> _EXERCISE OBJECTIVE_: Print the data that follows exactly as it stands, from its first line through the line containing "k).fnc = s.fnc := rfl", and stop there.

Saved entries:
/-! `setReg` -/

@[simp] theorem State.setReg_crs (r : Reg) (v : Word) (b k : Nat) : (s.setReg r v b k).crs = s.crs := rfl
@[simp] theorem State.setReg_otp (r : Reg) (v : Word) (b k : Nat) : (s.setReg r v b k).otp = s.otp := rfl
@[simp] theorem State.setReg_lcs (r : Reg) (v : Word) (b k : Nat) : (s.setReg r v b k).lcs = s.lcs := rfl
@[simp] theorem State.setReg_kfb (r : Reg) (v : Word) (b k : Nat) : (s.setReg r v b k).kfb = s.kfb := rfl
@[simp] theorem State.setReg_cnt (r : Reg) (v : Word) (b k : Nat) : (s.setReg r v b k).cnt = s.cnt := rfl
@[simp] theorem State.setReg_kst (r : Reg) (v : Word) (b k : Nat) : (s.setReg r v b k).kst = s.kst := rfl
@[simp] theorem State.setReg_kln (r : Reg) (v : Word) (b k : Nat) : (s.setReg r v b k).kln = s.kln := rfl
@[simp] theorem State.setReg_peat (r : Reg) (v : Word) (b k : Nat) : (s.setReg r v b k).peat = s.peat := rfl
@[simp] theorem State.setReg_prt (r : Reg) (v : Word) (b k : Nat) : (s.setReg r v b k).prt = s.prt := rfl
@[simp] theorem State.setReg_fnc (r : Reg) (v : Word) (b k : Nat) : (s.setReg r v b k).fnc = s.fnc := rfl
@[simp] theorem State.setReg_fncCore (r : Reg) (v : Word) (b k : Nat) : (s.setReg r v b k).fncCore = s.fncCore := rfl
@[simp] theorem State.setReg_sme (r : Reg) (v : Word) (b k : Nat) : (s.setReg r v b k).sme = s.sme := rfl
@[simp] theorem State.setReg_mrs (r : Reg) (v : Word) (b k : Nat) : (s.setReg r v b k).mrs = s.mrs := rfl
@[simp] theorem State.setReg_dge (r : Reg) (v : Word) (b k : Nat) : (s.setReg r v b k).dge = s.dge := rfl
@[simp] theorem State.setReg_cmp (r : Reg) (v : Word) (b k : Nat) : (s.setReg r v b k).cmp = s.cmp := rfl
@[simp] theorem State.setReg_pke (r : Reg) (v : Word) (b k : Nat) : (s.setReg r v b k).pke = s.pke := rfl
@[simp] theorem State.setReg_att (r : Reg) (v : Word) (b k : Nat) : (s.setReg r v b k).att = s.att := rfl
@[simp] theorem State.setReg_boot (r : Reg) (v : Word) (b k : Nat) : (s.setReg r v b k).boot = s.boot := rfl
@[simp] theorem State.setReg_mbx (r : Reg) (v : Word) (b k : Nat) : (s.setReg r v b k).mbx = s.mbx := rfl
@[simp] theorem State.setReg_wcp (r : Reg) (v : Word) (b k : Nat) : (s.setReg r v b k).wcp = s.wcp := rfl
@[simp] theorem State.setReg_cwy (r : Reg) (v : Word) (b k : Nat) : (s.setReg r v b k).cwy = s.cwy := rfl
@[simp] theorem State.setReg_trng (r : Reg) (v : Word) (b k : Nat) : (s.setReg r v b k).trng = s.trng := rfl
@[simp] theorem State.setReg_top (r : Reg) (v : Word) (b k : Nat) : (s.setReg r v b k).top = s.top := rfl
@[simp] theorem State.setReg_plic (r : Reg) (v : Word) (b k : Nat) : (s.setReg r v b k).plic = s.plic := rfl
@[simp] theorem State.setReg_fw (r : Reg) (v : Word) (b k : Nat) : (s.setReg r v b k).fw = s.fw := rfl
@[simp] theorem State.setReg_upd (r : Reg) (v : Word) (b k : Nat) : (s.setReg r v b k).upd = s.upd := rfl
@[simp] theorem State.setReg_mp (r : Reg) (v : Word) (b k : Nat) : (s.setReg r v b k).mp = s.mp := rfl
@[simp] theorem State.setReg_icp (r : Reg) (v : Word) (b k : Nat) : (s.setReg r v b k).icp = s.icp := rfl
@[simp] theorem State.setReg_tap (r : Reg) (v : Word) (b k : Nat) : (s.setReg r v b k).tap = s.tap := rfl
@[simp] theorem State.setReg_ast (r : Reg) (v : Word) (b k : Nat) : (s.setReg r v b k).ast = s.ast := rfl
@[simp] theorem State.setReg_cntAstdrop (r : Reg) (v : Word) (b k : Nat) : (s.setReg r v b k).cntAstdrop = s.cntAstdrop := rfl
@[simp] theorem State.setReg_psram (r : Reg) (v : Word) (b k : Nat) : (s.setReg r v b k).psram = s.psram := rfl
@[simp] theorem State.setReg_csram (r : Reg) (v : Word) (b k : Nat) : (s.setReg r v b k).csram = s.csram := rfl
@[simp] theorem State.setReg_nvm (r : Reg) (v : Word) (b k : Nat) : (s.setReg r v b k).nvm = s.nvm := rfl
@[simp] theorem State.setReg_outs (r : Reg) (v : Word) (b k : Nat) : (s.setReg r v b k).outs = s.outs := rfl
@[simp] theorem State.setReg_trngDrawn (r : Reg) (v : Word) (b k : Nat) : (s.setReg r v b k).trngDrawn = s.trngDrawn := rfl
@[simp] theorem State.setReg_nvmTears (r : Reg) (v : Word) (b k : Nat) : (s.setReg r v b k).nvmTears = s.nvmTears := rfl
@[simp] theorem State.setReg_pending (r : Reg) (v : Word) (b k : Nat) : (s.setReg r v b k).pending = s.pending := rfl

/-! `clearReg` -/

@[simp] theorem State.clearReg_crs (r : Reg) (b : Nat) : (s.clearReg r b).crs = s.crs := rfl
@[simp] theorem State.clearReg_otp (r : Reg) (b : Nat) : (s.clearReg r b).otp = s.otp := rfl
@[simp] theorem State.clearReg_lcs (r : Reg) (b : Nat) : (s.clearReg r b).lcs = s.lcs := rfl
@[simp] theorem State.clearReg_kfb (r : Reg) (b : Nat) : (s.clearReg r b).kfb = s.kfb := rfl
@[simp] theorem State.clearReg_cnt (r : Reg) (b : Nat) : (s.clearReg r b).cnt = s.cnt := rfl
@[simp] theorem State.clearReg_kst (r : Reg) (b : Nat) : (s.clearReg r b).kst = s.kst := rfl
@[simp] theorem State.clearReg_kln (r : Reg) (b : Nat) : (s.clearReg r b).kln = s.kln := rfl
@[simp] theorem State.clearReg_peat (r : Reg) (b : Nat) : (s.clearReg r b).peat = s.peat := rfl
@[simp] theorem State.clearReg_prt (r : Reg) (b : Nat) : (s.clearReg r b).prt = s.prt := rfl
@[simp] theorem State.clearReg_fnc (r : Reg) (b : Nat) : (s.clearReg r b).fnc = s.fnc := rfl
@[simp] theorem State.clearReg_fncCore (r : Reg) (b : Nat) : (s.clearReg r b).fncCore = s.fncCore := rfl
@[simp] theorem State.clearReg_sme (r : Reg) (b : Nat) : (s.clearReg r b).sme = s.sme := rfl
@[simp] theorem State.clearReg_mrs (r : Reg) (b : Nat) : (s.clearReg r b).mrs = s.mrs := rfl
@[simp] theorem State.clearReg_dge (r : Reg) (b : Nat) : (s.clearReg r b).dge = s.dge := rfl
@[simp] theorem State.clearReg_cmp (r : Reg) (b : Nat) : (s.clearReg r b).cmp = s.cmp := rfl
@[simp] theorem State.clearReg_pke (r : Reg) (b : Nat) : (s.clearReg r b).pke = s.pke := rfl
@[simp] theorem State.clearReg_att (r : Reg) (b : Nat) : (s.clearReg r b).att = s.att := rfl
@[simp] theorem State.clearReg_boot (r : Reg) (b : Nat) : (s.clearReg r b).boot = s.boot := rfl
@[simp] theorem State.clearReg_mbx (r : Reg) (b : Nat) : (s.clearReg r b).mbx = s.mbx := rfl
@[simp] theorem State.clearReg_wcp (r : Reg) (b : Nat) : (s.clearReg r b).wcp = s.wcp := rfl
@[simp] theorem State.clearReg_cwy (r : Reg) (b : Nat) : (s.clearReg r b).cwy = s.cwy := rfl
@[simp] theorem State.clearReg_trng (r : Reg) (b : Nat) : (s.clearReg r b).trng = s.trng := rfl
@[simp] theorem State.clearReg_top (r : Reg) (b : Nat) : (s.clearReg r b).top = s.top := rfl
@[simp] theorem State.clearReg_plic (r : Reg) (b : Nat) : (s.clearReg r b).plic = s.plic := rfl
@[simp] theorem State.clearReg_fw (r : Reg) (b : Nat) : (s.clearReg r b).fw = s.fw := rfl
@[simp] theorem State.clearReg_upd (r : Reg) (b : Nat) : (s.clearReg r b).upd = s.upd := rfl
@[simp] theorem State.clearReg_mp (r : Reg) (b : Nat) : (s.clearReg r b).mp = s.mp := rfl
@[simp] theorem State.clearReg_icp (r : Reg) (b : Nat) : (s.clearReg r b).icp = s.icp := rfl
@[simp] theorem State.clearReg_tap (r : Reg) (b : Nat) : (s.clearReg r b).tap = s.tap := rfl
@[simp] theorem State.clearReg_ast (r : Reg) (b : Nat) : (s.clearReg r b).ast = s.ast := rfl
@[simp] theorem State.clearReg_cntAstdrop (r : Reg) (b : Nat) : (s.clearReg r b).cntAstdrop = s.cntAstdrop := rfl
@[simp] theorem State.clearReg_psram (r : Reg) (b : Nat) : (s.clearReg r b).psram = s.psram := rfl
@[simp] theorem State.clearReg_csram (r : Reg) (b : Nat) : (s.clearReg r b).csram = s.csram := rfl
@[simp] theorem State.clearReg_nvm (r : Reg) (b : Nat) : (s.clearReg r b).nvm = s.nvm := rfl
@[simp] theorem State.clearReg_outs (r : Reg) (b : Nat) : (s.clearReg r b).outs = s.outs := rfl
@[simp] theorem State.clearReg_trngDrawn (r : Reg) (b : Nat) : (s.clearReg r b).trngDrawn = s.trngDrawn := rfl
@[simp] theorem State.clearReg_nvmTears (r : Reg) (b : Nat) : (s.clearReg r b).nvmTears = s.nvmTears := rfl
@[simp] theorem State.clearReg_pending (r : Reg) (b : Nat) : (s.clearReg r b).pending = s.pending := rfl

> _RESPONSE TO THIS TASK_:
/-! `setReg` -/

@[simp] theorem State.setReg_crs (r : Reg) (v : Word) (b k : Nat) : (s.setReg r v b k).crs = s.crs := rfl
@[simp] theorem State.setReg_otp (r : Reg) (v : Word) (b k : Nat) : (s.setReg r v b k).otp = s.otp := rfl
@[simp] theorem State.setReg_lcs (r : Reg) (v : Word) (b k : Nat) : (s.setReg r v b k).lcs = s.lcs := rfl
@[simp] theorem State.setReg_kfb (r : Reg) (v : Word) (b k : Nat) : (s.setReg r v b k).kfb = s.kfb := rfl
@[simp] theorem State.setReg_cnt (r : Reg) (v : Word) (b k : Nat) : (s.setReg r v b k).cnt = s.cnt := rfl
@[simp] theorem State.setReg_kst (r : Reg) (v : Word) (b k : Nat) : (s.setReg r v b k).kst = s.kst := rfl
@[simp] theorem State.setReg_kln (r : Reg) (v : Word) (b k : Nat) : (s.setReg r v b k).kln = s.kln := rfl
@[simp] theorem State.setReg_peat (r : Reg) (v : Word) (b k : Nat) : (s.setReg r v b k).peat = s.peat := rfl
@[simp] theorem State.setReg_prt (r : Reg) (v : Word) (b k : Nat) : (s.setReg r v b k).prt = s.prt := rfl
@[simp] theorem State.setReg_fnc (r : Reg) (v : Word) (b k : Nat) : (s.setReg r v b k).fnc = s.fnc := rfl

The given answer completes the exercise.